At the Woodbridge Group, automation is beneficial for the firm and workers alike. It contributes to improved competitiveness — a necessary precondition for jobs — while making existing jobs easier, more efficient and, from our observations, more enjoyable. Where workers were once required to lift and place heavy sheets of foam, these tasks are now done by machines. Workers are free to do what they do best: oversee processes, ensure quality and work as a team to make the plant more efficient.

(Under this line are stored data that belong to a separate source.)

-- ==== Sys2Proof/Machine/Egress.lean ====
section
/-!
DEFINITION. The egress side of the loom (R14, R32, R120, R121, R150, R154, R160, R176, R177, R187, R191): which item leaves next,
an operation that a weft port is still receiving among them, and what happens to it as it is read out.
-/

namespace Sys2Proof.Machine

/-! ### What an egress can take -/

/-- A destination can take an item. The service attachment and a warp link always do: the credits of the link partner are
not the module's state (log entry 63). A weft port does when no operation it holds waits to start. -/
def egressOpen (s : State) (d : Nat) : Bool :=
  if 128 ≤ d then d = 128 && coreRuns s
  else if isWarp s d then forwards s && (warpPort s d).st = .active
  else isWeft s d && forwards s && (weftPort s d).link = .active && (weftPort s d).out.all fun o => o.started

/-- The item has its egress credit (R90). -/
def hasCredit (s : State) (d : Nat) (i : LoomItem) : Bool :=
  if d < 128 && isWeft s d then creditsFor (weftPort s d) i.tc (ceilDiv i.bytes 64) else true

/-- The completion reservation that the item needs: bobbins (R154). -/
def needs (s : State) (d : Nat) (i : LoomItem) : Nat :=
  match i.cargo with
  | .tlp t => if d < 128 && isWarp s d && i.kind = 1 then reservation t else 0
  | .oper _ => 0

/-- The item can leave now but for its completion reservation. -/
def ripe (s : State) (d : Nat) (i : LoomItem) : Bool :=
  i.place = .resident && unblocked (queueOf s d) i && hasCredit s d i

/-- The item can leave now. -/
def eligible (s : State) (d : Nat) (i : LoomItem) : Bool := ripe s d i && needs s d i ≤ sharedFree s

def weight (s : State) (d tc : Nat) : Nat := bits (cfgv s 0x4040 (d + 1)) (8 * tc) 8

/-! ### Cut-through (R32, R177) -/

/-- The share of published capacity in the port's slice is at least the port's line rate (R32). -/
def shareCovers (s : State) (d : Nat) : Bool := trainedWidth s d * laneRate s d * 256 ≤ s.gov.capacity * portWidth s d * 10

/-- The operation that port `p` is still receiving, as an item for egress `d`, where its envelope passes R190 and its route leads there.
Its length is not known: it counts as the longest, 65 slots (log entry 62). -/
def relayItem (s : State) (d p : Nat) : Option LoomItem :=
  let x := weftPort s p
  let o := arrivedOp x.opening
  let i : LoomItem := { operItem s p 0 4160 o with id := s.loom.nextId, relay := some p }
  if x.openSlots = 0 || x.relayTo.isSome || envVersion o ≠ 1 || envTyp o = 12 || 14 ≤ envTyp o || isDirected o || heldOut s p ||
      isOwnMid s (envDst o / 128) || s.module.state = .fenced || 6 ≤ envHops o || overAge s i || routePort s o 0 ≠ some d then none
  else some i

/-- The operations that egress `d` could relay now: none with an eligible item of its (d, t) queue ahead of it. -/
def relayItems (s : State) (d : Nat) : List LoomItem :=
  if d < 128 && isWeft s d && shareCovers s d then
    ((weftPorts s).filterMap (relayItem s d)).filter fun i => !(queueOf s d).any fun j => j.tc = i.tc && eligible s d j
  else []

/-- What an egress chooses from: its queue, then what it could relay. -/
def candidates (s : State) (d : Nat) : List LoomItem := queueOf s d ++ relayItems s d

/-- The oldest eligible item that is no control item, of a class. -/
def oldestOf (s : State) (d tc : Nat) : Option LoomItem :=
  (candidates s d).find? fun i => i.kind ≠ 3 && i.tc = tc && eligible s d i

/-- The classes in the order in which deficit round robin looks at them after class `t`. -/
def classRound (t : Nat) : List Nat := (List.range 8).map fun k => (t + 1 + k) % 8

def setDeficit (s : State) (d tc n : Nat) : State := { s with loom := { s.loom with deficit := Tbl.set s.loom.deficit (8 * d + tc) n } }
def deficit (s : State) (d tc : Nat) : Nat := Tbl.get s.loom.deficit (8 * d + tc) 0

/-- Deficit round robin among the weighted classes (R176): the class in turn goes on while its deficit covers its item; then
the next class with an item receives its quantum. -/
def weightedChoice (s : State) (d : Nat) : Option (State × LoomItem) :=
  let t := Tbl.get s.loom.turn d 0
  let ready := fun (tc : Nat) => weight s d tc ≠ 0 && (oldestOf s d tc).isSome
  let stay := match oldestOf s d t with
    | some i => if weight s d t ≠ 0 && i.bytes ≤ deficit s d t then some i else none
    | none => none
  match stay with
  | some i => some (setDeficit s d t (deficit s d t - i.bytes), i)
  | none =>
    match (classRound t).find? ready with
    | some u =>
      match oldestOf s d u with
      | some i =>
        let s := setDeficit s d u (deficit s d u + 4224 * weight s d u - i.bytes)
        some ({ s with loom := { s.loom with turn := Tbl.set s.loom.turn d u } }, i)
      | none => none
    | none => none

/-- The choice of R176: control in arrival order, then the strict classes, the higher first, then the weighted ones. -/
def chooseItem (s : State) (d : Nat) : Option (State × LoomItem) :=
  match (candidates s d).find? fun i => i.kind = 3 && eligible s d i with
  | some i => some (s, i)
  | none =>
    match (List.range 8).reverse.findSome? fun tc => if weight s d tc = 0 then oldestOf s d tc else none with
    | some i => some (s, i)
    | none => weightedChoice s d

/-- A request that only its completion reservation holds back is counted once (R181). -/
def countWaits (s : State) (d : Nat) : State :=
  (queueOf s d).foldl (fun s i =>
    if !i.waited && i.kind = 1 && ripe s d i && sharedFree s < needs s d i then
      count (setQueue s d ((queueOf s d).map fun j => if j.id = i.id then { j with waited := true } else j)) (ctrLoom d 5) 1
    else s) s

/-- Take the next item for an egress out of its queue; over-age items on the way are discarded (R174). -/
def takeItem : Nat → State → Nat → Option (State × LoomItem) × State
  | 0, s, _ => (none, s)
  | fuel + 1, s, d =>
    match chooseItem s d with
    | none => (none, s)
    | some (t, i) => if overAge s i then takeItem fuel (ageOut s d i) d else (some (removeItem t d i.id, i), s)

/-! ### Out of a weft or twin port -/

/-- The envelope as it leaves: HOP_COUNT one higher, and CONG set when the loom has marked the item (R171, R187). A probe keeps
HOP_COUNT 0 (R193). -/
def leavingEnv (o : WireOp) (mark : Bool) : Nat :=
  let e := o.env.toNat
  let e := if envTyp o = 12 then e else putBits e 16 4 (envHops o + 1)
  if mark then putBit e 15 true else e

/-- An own operation is encrypted as it leaves; one whose ledger entry or key is gone leaves no more. -/
def sealedFor (s : State) (i : LoomItem) (o : WireOp) : Option WireOp :=
  match i.own with
  | none => some o
  | some (l, _) =>
    match Tbl.find? s.shu.ledger l with
    | some e => sealOwn s e.cid o
    | none => none

/-- What is written as an operation leaves the pins: T_TX of a probe; T_TX and the tag of a beacon (R193, R194, R263). -/
def atPins (s : State) (p : Nat) (o : WireOp) : WireOp :=
  if envTyp o = 12 then { o with body := o.body.take 40 ++ leBytes 8 s.ft }
  else if envTyp o = 14 then
    match Tbl.find? s.shu.linkKeys p with
    | some k => sealBeacon k o.env.toNat (o.body.take 24 ++ leBytes 8 s.ft)
    | none => o
  else o

/-- An operation that port `p` is still receiving starts to leave by `d` (R177): its first slots go, and its others follow as their
flits pass their checks. -/
def startRelay (s : State) (d p : Nat) (i : LoomItem) (o : WireOp) : State :=
  let x := weftPort s p
  let q := drawMark s d i.tc
  let r := storeChain q.1 p (cells x.opening.length) false none
  let s := setWeft r.1 p { weftPort r.1 p with relayTo := some (d, r.2) }
  let y := weftPort s d
  let bs := leBytes 16 (leavingEnv o q.2) ++ x.opening.drop 16
  count (setWeft s d { y with out := y.out ++ [{ tc := i.tc, slots := x.openSlots, left := bs, relay := some p, whole := false }] }) (ctrLoom d 14) 1

/-- An operation leaves a weft port: it is handed to the link as its slots, and starts under the credits of R90. -/
def leaveWeft (s : State) (p : Nat) (i : LoomItem) (o : WireOp) : State :=
  if 6 ≤ envHops o then
    let s := count (releaseItem s i) (ctrPort p 20) 1
    rateEvent s 0x050C p ms fun s n => event s 0x050C p (at_ 16 p + at_ 32 (n % 2 ^ 32))
  else
    match sealedFor s i o with
    | none => releaseItem s i
    | some o =>
      let o := atPins s p { o with env := BitVec.ofNat 128 (leavingEnv o i.mark) }
      let bs := leBytes 16 o.env.toNat ++ o.body ++ o.tag
      let n := ceilDiv bs.length 64
      let x := weftPort s p
      let s := setWeft s p { x with out := x.out ++ [{ tc := i.tc, slots := n, left := bs }] }
      let s := count (count s (ctrPort p 13) 1) (ctrPort p 15) n
      releaseItem (emit s (.oper p o)) i

/-! ### EGRESS_ARBITRATION -/

/-- Counters of an item that the loom reads out. -/
def countDequeue (s : State) (d : Nat) (i : LoomItem) : State :=
  let s := count (count s (ctrLoom d (6 + i.tc)) (cells i.bytes)) (ctrLoom d 15) 1
  if i.epoch ≠ 0 && i.epoch ≠ s.hed.epoch then count s (ctrHed d 3) 1 else s

/-- A ledger chain that the bobbin store cannot give: the operation counts as having exhausted its retries (R169, R343 cause 22). -/
def chainUnreadable (s : State) (i : LoomItem) (l : Nat) : State :=
  let s := releaseItem s i
  match Tbl.find? s.shu.ledger l with
  | some e => toStalled s e.cid e.seq 22
  | none => s

/-- An item is read out at its destination, as the bobbin store gives it. -/
def readOut (s : State) (d : Nat) (i : LoomItem) (r : StoreRead) : State :=
  match i.relay, i.cargo with
  | some p, .oper o => startRelay s d p i o
  | _, _ =>
    let s := countDequeue s d i
    match r.good, i.own with
    | false, some (l, _) => chainUnreadable s i l
    | _, _ =>
      let (s, got) := storeRead s i r
      match got with
      | none => s
      | some i =>
        match i.cargo with
        | .tlp t => if 128 ≤ d then atTarget (releaseItem s i) i.origin t else leaveWarp s d i t
        | .oper o => if 128 ≤ d then releaseItem s i else leaveWeft s d i o

/-- EGRESS_ARBITRATION (R176): the destination takes the item that the loom chooses. DOBBY_TAKE is the arbitration of the
dobby. -/
def egressArbitration (d : Nat) (k : StoreRead) (s : State) : State :=
  if !egressOpen s d then s
  else
    let s := countWaits s d
    match takeItem ((queueOf s d).length + 2) s d with
    | (some r, _) => readOut r.1 d r.2 k
    | (none, s) => s

def execEgressArbitration (d : Dest) (r : StoreRead) (s : State) : Host.Outcome State Fault Refusal :=
  .next (settle (egressArbitration d.val r s))

end Sys2Proof.Machine
end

Despite many stories like these, concerns over automation decimating the workforce and leaving millions unemployed persist. Is automation driving us toward a jobless future or a more productive and prosperous economy for firms and workers alike? To better understand what’s happening and what’s coming in Ontario, Ontario’s Ministry of Economic Development and Growth and Ministry of Advanced Education and Skills Development commissioned the Brookfield Institute to take a closer look. Our in-depth analysis included systematic reviews of existing literature and data, interviews with over 50 people representing labour, business and developers of technology, and a two-phase citizen engagement process in communities across the province involving roughly 300 individuals. Our work and findings were overseen and reviewed by an expert advisory panel of 14 people with technology, academic and industry expertise.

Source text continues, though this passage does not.